The logic behind this technique is simple yet complex – the method uses two groups as we cannot control and not control, at the same time, for the same set of people to study the impact of the intervention. So we create another group of people, who have similar characteristics, to compare with the treatment group after the experimentation period. The methodology uses the average of these attributes to study these differences and make the estimate more reliable. These averaged effects are called Average Treatment Effects (ATE), which come from the Rubin Causal Model, commonly used in epidemiology. 

In other words, the Average Treatment Effect (ATE) is the difference between the average outcomes from the treatment group and the control group. We can observe the total mean, while we cannot observe individual treatment effects. This difference is an unbiased estimate. This design checks for the internal validity of the experiment – whether the same results apply to everyone in the sample. 

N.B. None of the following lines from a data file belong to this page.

/-- R60 to R64: decoding the word of a well-formed command gives it back, at every LEN and every token. -/
def Obligations.DecodeUndoesEncode : Prop :=
  ∀ i : Instr, i.wf = true → decode (encode i) = .ok i

/-- R60 to R64, R67: a word that decodes is the word of the command it decodes to, and that command is well-formed, so
each command has exactly one word. -/
def Obligations.EncodeUndoesDecode : Prop :=
  ∀ (w : Word) (i : Instr), decode w = .ok i → i.wf = true ∧ encode i = w

/-- R62: a word selects a row when (w AND mask) = match; its operands are the fields FMT = bits 27:24 and LEN = bits
23:0. -/
def Obligations.MaskAndMatchSelectTheRow : Prop :=
  ∀ w : Word,
    (w &&& 0xFFFFFFFF = 0x10000000 ↔ decode w = .ok .clear) ∧
    (w &&& 0xFF000000 = 0x20000000 ↔ decode w = .ok (.updt (w.toNat % 2 ^ 24))) ∧
    (w &&& 0xFF000000 = 0x30000000 ↔ decode w = .ok (.updw (w.toNat % 2 ^ 24))) ∧
    (w &&& 0xF0FFFFFF = 0x40000000 ↔
      decode w = .ok (.digest (Format.ofToken (BitVec.ofNat 4 (w.toNat / 2 ^ 24))))) ∧
    (w &&& 0xF0000000 = 0x50000000 ↔
      decode w = .ok (.hasht (Format.ofToken (BitVec.ofNat 4 (w.toNat / 2 ^ 24))) (w.toNat % 2 ^ 24))) ∧
    (w &&& 0xF0000000 = 0x60000000 ↔
      decode w = .ok (.hashw (Format.ofToken (BitVec.ofNat 4 (w.toNat / 2 ^ 24))) (w.toNat % 2 ^ 24)))

/-- R66: OP = 0 and OP = 7 .. 15 are reserved, whatever the other bits; the all-zero and the all-ones word among them. -/
def Obligations.ReservedOpsAreIllegal : Prop :=
  (∀ w : Word, (w.toNat / 2 ^ 28 = 0 ∨ 7 ≤ w.toNat / 2 ^ 28) → decode w = .error .reservedOp) ∧
  decode 0x00000000 = .error .reservedOp ∧ decode 0xFFFFFFFF = .error .reservedOp

/-- R65: CLEAR with FMT or LEN not zero, UPDT or UPDW with FMT not zero, DIGEST with LEN not zero. -/
def Obligations.ReservedFieldsMustBeZero : Prop :=
  ∀ (fmt : Nibble) (len : Nat), len < 2 ^ 24 →
    (fmt ≠ 0 ∨ len ≠ 0 → decode (cmd32 0x1 fmt len) = .error .reservedField) ∧
    (fmt ≠ 0 → decode (cmd32 0x2 fmt len) = .error .reservedField) ∧
    (fmt ≠ 0 → decode (cmd32 0x3 fmt len) = .error .reservedField) ∧
    (len ≠ 0 → decode (cmd32 0x4 fmt len) = .error .reservedField)

/-! ### The step -/

/-- R7, R50, R216: a step runs the oldest command of CMD when its word decodes, and idles when there is none. -/
def Obligations.StepRunsTheOldestCommand : Prop :=
  ∀ s : State,
    (∀ (w : Word) (rest : List Word) (i : Instr), s.cmd = w :: rest → decode w = .ok i → step s = exec i s) ∧
    (s.cmd = [] → step s = .next s)

/-- R203: a word that decodes to ILLEGAL returns status code 3; no payload item is consumed, no state changes, nothing
is emitted. -/
def Obligations.IllegalWordReturnsCodeThree : Prop :=
  ∀ (s : State) (w : Word) (rest : List Word) (why : Illegal),
    s.cmd = w :: rest → decode w = .error why →
    step s = .next { s with cmd := rest, sts := s.sts ++ [3] }

/-- R50, R70, R206: a step that goes on either changes nothing (idle, or waiting for payload), or completes exactly one
command: its word is gone, exactly the payload items it owns are consumed (none for an illegal word), output is only
appended, and one status word is appended, which is one of those R70 lists. -/
def Obligations.StepCompletesExactlyOneCommand : Prop :=
  ∀ s t : State, step s = .next t →
    t = s ∨
    ∃ (w : Word) (x : Word) (out : List Item),
      s.cmd = w :: t.cmd ∧ t.sts = s.sts ++ [x] ∧ producedStatus x ∧ t.dout = s.dout ++ out ∧
      t.din = s.din.drop (match decode w with | .ok i => i.payloadLen | .error _ => 0)

/-- R235, R241 and 93_implementation_defined.md U7: a command that has meaning waits, changing nothing, until all the
payload items it owns are presented. -/
def Obligations.CommandsWaitForTheirPayload : Prop :=
  ∀ (i : Instr) (s : State), s.din.length < i.payloadLen →
    (s.ctx.phase = .active ∨ (∀ len, i ≠ .updt len ∧ i ≠ .updw len)) → exec i s = .next s

/-- R196, R197 (a), decision D23: a command is refused in exactly these cases; in every other it goes on to a next
state. A COUNT at the end of its range is refused only when REFUSE_LONG holds. -/
def Obligations.RefusalsAreExactlyTheUnspecifiedCases : Prop :=
  ∀ (i : Instr) (s : State),
    (∀ r, exec i s = .refused r ↔
      (s.ctx.phase = .finalized ∧
        ((∃ len, i = .updt len) ∨ (∃ len, i = .updw len)) ∧ r = .updateAfterDigest) ∨
      (s.ctx.phase = .finalized ∧ (∃ f, i = .digest f) ∧ r = .digestAfterDigest) ∨
      (s.ctx.phase = .active ∧ Config.refuseLong = true ∧ r = .countPastEnd ∧
        ((∃ len, i = .updt len ∧ len ≤ s.din.length ∧ 2 ^ 64 ≤ s.ctx.count.toNat + len) ∨
         (∃ len, i = .updw len ∧ len ≤ s.din.length ∧ s.ctx.tailLen = 0 ∧
            2 ^ 64 ≤ s.ctx.count.toNat + 4 * len))) ∨
      (s.ctx.phase = .active ∧ Config.refuseLong = true ∧ r = .digestTooLong ∧
        2 ^ 61 ≤ s.ctx.count.toNat ∧ ∃ f, i = .digest f ∧ recognised f)) ∧
    ((∀ r, exec i s ≠ .refused r) → ∃ t, exec i s = .next t)

/-! ### Function units and tables -/

/-- R100: add32 is the sum over the integers reduced once modulo 2^32; grouping and order do not matter. -/
def Obligations.Add32ReducesTheIntegerSum : Prop :=
  (∀ xs : List Word, (add32 xs).toNat = (xs.map BitVec.toNat).sum % 2 ^ 32) ∧
  (∀ xs ys : List Word, add32 (xs ++ ys) = add32 [add32 xs, add32 ys]) ∧
  (∀ xs ys : List Word, xs.Perm ys → add32 xs = add32 ys) ∧
  (∀ x : Word, add32 [x, 0] = x)

/-- R101, R102: bit i of ROTR(x, n) is bit (i + n) mod 32 of x; SHR(x, n) = floor(x / 2^n). -/
def Obligations.RotateAndShiftMoveBits : Prop :=
  (∀ (x : Word) (n i : Nat), 1 ≤ n → n ≤ 31 → i < 32 →
    (rotr x n).getLsbD i = x.getLsbD ((i + n) % 32)) ∧
  (∀ (x : Word) (n : Nat), (shr x n).toNat = x.toNat / 2 ^ n)

/-- R103, R104: Ch takes the y bit where the x bit is 1 and the z bit where it is 0; Maj is 1 when at least two of the
three bits are 1. -/
def Obligations.ChoiceAndMajorityBits : Prop :=
  ∀ (x y z : Word) (i : Nat), i < 32 →
    (ch x y z).getLsbD i = (if x.getLsbD i then y.getLsbD i else z.getLsbD i) ∧
    (maj x y z).getLsbD i =
      decide (2 ≤ (x.getLsbD i).toNat + (y.getLsbD i).toNat + (z.getLsbD i).toNat)

/-- R105 to R108, bit by bit: the round sigmas are three rotates, the schedule sigmas two rotates and a shift that
brings in zeros. -/
def Obligations.SigmaBits : Prop :=
  ∀ (x : Word) (i : Nat), i < 32 →
    let b := fun n => x.getLsbD ((i + n) % 32)
    (bsig0 x).getLsbD i = (b 2 ^^ b 13 ^^ b 22) ∧
    (bsig1 x).getLsbD i = (b 6 ^^ b 11 ^^ b 25) ∧
    (ssig0 x).getLsbD i = (b 7 ^^ b 18 ^^ (decide (i + 3 < 32) && b 3)) ∧
    (ssig1 x).getLsbD i = (b 17 ^^ b 19 ^^ (decide (i + 10 < 32) && b 10))

/-- R109, R110, the check a model can run: IV[i] = floor(frac(sqrt(p_i)) · 2^32) and K[t] = floor(frac(cbrt(p_t)) ·
2^32), p_t the t-th prime. The values are the spec's own general knowledge (93 G4, G5). -/
def Obligations.ConstantsComeFromThePrimes : Prop :=
  firstPrimes = (List.range 312).filter (fun p => decide (2 ≤ p) && (List.range p).all fun d => d < 2 || p % d != 0) ∧
  (∀ i : Fin 8, ∃ r p : Nat, firstPrimes[i.val]? = some p ∧
    r ^ 2 ≤ p * 2 ^ 64 ∧ p * 2 ^ 64 < (r + 1) ^ 2 ∧ iv[i] = BitVec.ofNat 32 r) ∧
  (∀ t : Fin 64, ∃ r p : Nat, firstPrimes[t.val]? = some p ∧
    r ^ 3 ≤ p * 2 ^ 96 ∧ p * 2 ^ 96 < (r + 1) ^ 3 ∧ roundConst t.val = BitVec.ofNat 32 r)

/-! ### Schedule and compression -/

/-- R120, R121: W[0..15] are the block, and W[16..63] follow the recurrence, SSIG1 on the word two back and SSIG0 on
the word fifteen back. -/
def Obligations.ScheduleFollowsTheRecurrence : Prop :=
  ∀ m : Vector Word 16,
    (∀ (i : Nat) (_ : i < 16), (schedule m)[i] = m[i]) ∧
    (∀ (i : Nat) (_ : 16 ≤ i) (_ : i < 64),
      (schedule m)[i] =
        add32 [ssig1 (schedule m)[i - 2], (schedule m)[i - 7], ssig0 (schedule m)[i - 15], (schedule m)[i - 16]])

/-- R122, R123: COMPRESS is 64 rounds from a copy of H and the feed-forward add; BUF, OFFSET, TAIL, TAILLEN, COUNT and
PHASE are unchanged and W holds the schedule of BUF. The round formula is the spec's general knowledge (93 G6). -/
def Obligations.CompressIsSixtyFourRoundsAndFeedForward : Prop :=
  ∀ k : Work, ∃ v : Nat → WorkVars,
    v 0 = { a := k.ctx.h[0], b := k.ctx.h[1], c := k.ctx.h[2], d := k.ctx.h[3],
            e := k.ctx.h[4], f := k.ctx.h[5], g := k.ctx.h[6], h := k.ctx.h[7] } ∧
    (∀ (t : Nat) (_ : t < 64),
      let o := v t
      let t1 := add32 [o.h, bsig1 o.e, ch o.e o.f o.g, roundConst t, (schedule k.ctx.buf)[t]]
      let t2 := add32 [bsig0 o.a, maj o.a o.b o.c]
      v (t + 1) = { a := add32 [t1, t2], b := o.a, c := o.b, d := o.c, e := add32 [o.d, t1], f := o.e, g := o.f, h := o.g }) ∧
    compress k =
      { ctx := { k.ctx with
          h := #v[add32 [k.ctx.h[0], (v 64).a], add32 [k.ctx.h[1], (v 64).b], add32 [k.ctx.h[2], (v 64).c],
                  add32 [k.ctx.h[3], (v 64).d], add32 [k.ctx.h[4], (v 64).e], add32 [k.ctx.h[5], (v 64).f],
                  add32 [k.ctx.h[6], (v 64).g], add32 [k.ctx.h[7], (v 64).h]] }
        w := schedule k.ctx.buf }

/-! ### Updates -/

/-- R140: the word goes to BUF[OFFSET]; OFFSET advances, and the push that would make it 16 fires COMPRESS in the same
step and leaves OFFSET = 0, BUF still holding the sixteen words. TAIL, TAILLEN, COUNT and PHASE are not touched. -/
def Obligations.PushWordFiresAtTheSixteenthWord : Prop :=
  ∀ (k : Work) (x : Word),
    let buf := k.ctx.buf.set k.ctx.offset.val x
    (k.ctx.offset.val < 15 → ∃ next : Fin 16, next.val = k.ctx.offset.val + 1 ∧
      pushWord k x = { k with ctx := { k.ctx with buf := buf, offset := next } }) ∧
    (k.ctx.offset.val = 15 →
      pushWord k x =
        { ctx := { k.ctx with h := compressHash k.ctx.h buf, buf := buf, offset := 0 }, w := schedule buf })

/-- 42_update.md section 2: UPDT completes in every ACTIVE state. Every complete group of four bytes of (tail ++ payload) is pushed as a
big-endian word; the bytes left over become TAIL[0..r-1], the other elements of TAIL keeping their values; TAILLEN = r;
COUNT advances by LEN. PHASE and the output are unchanged. In phase FINALIZED it is UNSPECIFIED, and refused. That the
other elements of TAIL keep their values is the model's reading (DEDUCED, log entry 13), the byte lane of DIN its choice
(log entry 2), and W as the last COMPRESS left it log entry 8. -/
def Obligations.UpdtPushesWholeWordsAndKeepsTheRest : Prop :=
  ∀ (len : Nat) (s : State),
    (s.ctx.phase = .finalized → exec (.updt len) s = .refused .updateAfterDigest) ∧
    (s.ctx.phase = .active → len ≤ s.din.length →
      (s.ctx.count.toNat + len < 2 ^ 64 ∨ Config.refuseLong = false) →
      let S := s.ctx.tail.toList.take s.ctx.tailLen.val ++ (s.din.take len).map (fun x => x.extractLsb' 0 8)
      let q := S.length / 4
      let r := S.length % 4
      let k := ((List.range q).map fun j =>
          be32 (S.getD (4 * j) 0) (S.getD (4 * j + 1) 0) (S.getD (4 * j + 2) 0) (S.getD (4 * j + 3) 0)).foldl
        pushWord ⟨s.ctx, s.w⟩
      exec (.updt len) s = .next
        { s with
          ctx := { k.ctx with
            tail := Vector.ofFn fun i => if i.val < r then S.getD (4 * q + i.val) 0 else s.ctx.tail[i]
            tailLen := ⟨r, Nat.mod_lt _ (by decide)⟩
            count := s.ctx.count + BitVec.ofNat 64 len
            phase := .active }
          w := k.w
          cmd := s.cmd.tail
          din := s.din.drop len
          sts := s.sts ++ [0] })

/-- R144: with an empty tail UPDW completes in every ACTIVE state: the payload words are pushed as they are, COUNT
advances by 4·LEN; TAIL, TAILLEN, PHASE and the output are unchanged. With a pending tail it is InvalidStreamUsage with
nothing written and the payload discarded; in phase FINALIZED it is UNSPECIFIED, and refused. -/
def Obligations.UpdwPushesThePayloadWords : Prop :=
  ∀ (len : Nat) (s : State),
    (s.ctx.phase = .finalized → exec (.updw len) s = .refused .updateAfterDigest) ∧
    (s.ctx.phase = .active → len ≤ s.din.length → s.ctx.tailLen ≠ 0 →
      exec (.updw len) s = .next { s with cmd := s.cmd.tail, din := s.din.drop len, sts := s.sts ++ [1] }) ∧
    (s.ctx.phase = .active → len ≤ s.din.length → s.ctx.tailLen = 0 →
      (s.ctx.count.toNat + 4 * len < 2 ^ 64 ∨ Config.refuseLong = false) →
      let k := (s.din.take len).foldl pushWord ⟨s.ctx, s.w⟩
      exec (.updw len) s = .next
        { s with
          ctx := { k.ctx with
            tail := s.ctx.tail
            tailLen := 0
            count := s.ctx.count + BitVec.ofNat 64 (4 * len)
            phase := .active }
          w := k.w
          cmd := s.cmd.tail
          din := s.din.drop len
          sts := s.sts ++ [0] })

What it fails to factor in is the external validity of the intervention – whether the results apply for other settings or another group of people. Generally, the literature available tests for specific questions in distinct locations with people from a varied cultural, psychological, and socio-economic background. So the cause-and-effect criterion may be only locally causal. To test such a hypothesis, researchers try several field experiments in different countries and locations. If they obtain a similar result, the experimental design is externally valid, otherwise not. 

Contrary to what the proponents of Randomized Controlled Trials claim, Agnus Deaton, another Nobel laureate for his work in the field of development economics, questions this school of thought for impact evaluation. In one of his recent papers – Understanding and Misunderstanding Randomized Controlled Trials – he presents a critical argument for estimates given by Randomised Controlled Trials. 

Randomization does not equalize all the characteristics of the treatment and the control group, as all individuals have different, even though quite similar preferences. So the Average Treatment Effects (ATE) are not precise in estimating the impact of an intervention. It also ignores questions about other observed and unobserved covariates. (Deaton and Cartwright, 2018)

Moreover, it estimates counterfactuals by using another set of people – the control group – which might or might not be alike individually. The problem with such an estimation is that it assumes that counterfactuals are precise to confirm the outcomes of the intervention. 

Confounding – or outcomes due to a hidden cause – is common in such experiments, which makes causal inference invalid. Interestingly enough, a solution to this problem of internal validity is randomizing the sample. There are other limitations too. Attrition – or non-compliance with the study – experimenter bias, or historical events that influence the experiment are some of the potential threats. 

Even to conduct and analyze a Randomized Controlled Trial, other frameworks – theoretical or empirical – need to support the results and make it usable for policymakers and other practitioners. Instead of using these methods for all the development questions that arise, there is a need to use concrete approaches to maintain precision and eliminate bias.

Instead, when Randomized Controlled Trials are not conceivable, researchers employ quasi-randomization techniques using Instrumental Variables or Natural Experiments, whichever is feasible. In such a case, there lie two shortcomings – misconstrued exogeneity of variables and mistreatment of heterogeneity. 

Although the primary data from such field experiments is beneficial to study to apply in policymaking and implementation, these studies are highly costly, require large personnel, and are hard to evaluate. In the current scenario, this method overwhelmingly crowds the development economics literature, leaving behind how economists perceived models with fundamental assumptions to simulate novel results using the repository of secondary data. After successful two decades and increasing popularity, will it soon be superseded by another methodology, or will it continue to dominate future researches in this field?